In a note for one of his concert programs, Gál wrote about his special love for the trio as a genre: ‘Chamber music, as the most intimate form of expression, is the realm to which the musician repeatedly returns in order to retain the link with the essence of things. In a duo, trio or quartet, independent individuals converse with one another. The musical symbol for this process is polyphony: the most perfect and most transparent form of polyphony is three voices; for that reason, I have always had a predilection for the trio as the noblest medium of polyphonic setting.
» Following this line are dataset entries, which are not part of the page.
/-- DOORBELL_NOTIFY (R414). -/
def execDoorbellNotify (ctx : BitVec 8) (s : State) : Host.Outcome State Fault Refusal :=
  .next (bellNotify s ctx)

/-- DOORBELL_SCHED_KICK (R414). -/
def execDoorbellSchedKick (ctx : BitVec 8) (s : State) : Host.Outcome State Fault Refusal :=
  .next (bellKick s ctx)

/-- BAR2_WRITE (R383). -/
def execBar2Write (off : Nat) (data : List Byte) (poisoned : Bool) (s : State) : Host.Outcome State Fault Refusal :=
  .next (bar2Write s off data poisoned)

/-- REGISTER_WRITE (R7). -/
def execRegisterWrite (fn off : Nat) (value : Posted W32) (size : Nat) (s : State) : Host.Outcome State Fault Refusal :=
  .next (hostPosts s value.poisoned (fun s => regWrite s fn off value.val size))

/-- VF_FLR (R384). -/
def execVfFlr (vf : Nat) (s : State) : Host.Outcome State Fault Refusal :=
  .next (vfReset s vf)

/-- PF_FLR (R384). -/
def execPfFlr (s : State) : Host.Outcome State Fault Refusal :=
  .next (pfReset s)

/-- PERST_ASSERT (R486). -/
def execPerstAssert (s : State) : Host.Outcome State Fault Refusal :=
  .next (perstAssert s)

/-- PERST_RELEASE (R486). -/
def execPerstRelease (s : State) : Host.Outcome State Fault Refusal :=
  .next (perstRelease s)

/-- CONFIGURATION_REQUEST (R486). -/
def execConfigurationRequest (q : CfgRead) (s : State) : Host.Outcome State Fault Refusal :=
  .next (configRequest s q.fn q.item)

/-- PCIE_FATAL (R384). -/
def execPcieFatal (status : W32) (s : State) : Host.Outcome State Fault Refusal :=
  .next (pcieFatal s status)

end Sys2Proof.Machine
end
In the case of the Serenade for clarinet, violin and cello, dating from 1935, Gál was faced also with the challenge of blending the tone-colors of clarinet and strings. Although in this work the clarinet plays an apparently prominent role, with a number of solo cadenzas, all three parts are otherwise intricately interwoven, the thematic material evenly distributed amongst the players. The individual movements, and also the thematic material within them, are richly contrasted, alternating between energetic, tonally unstable, strikingly asymmetric passages, and contrasting episodes of an idyllic character, with a very stable tonality, which seem to hark back to a better world. 

The Serenade was first performed in Vienna in May 1936 at one of Gál’s concerts with his Vienna Madrigal Choir, and was first broadcast, on swiss radio, in January 1938. Yet it was not published until 1970 as Gál’s Op. 93, 35 years after its composition, alongside his two wartime trios, the Huyton Suite, which became Op. 92, and the Trio for oboe, violin and viola, Op. 94.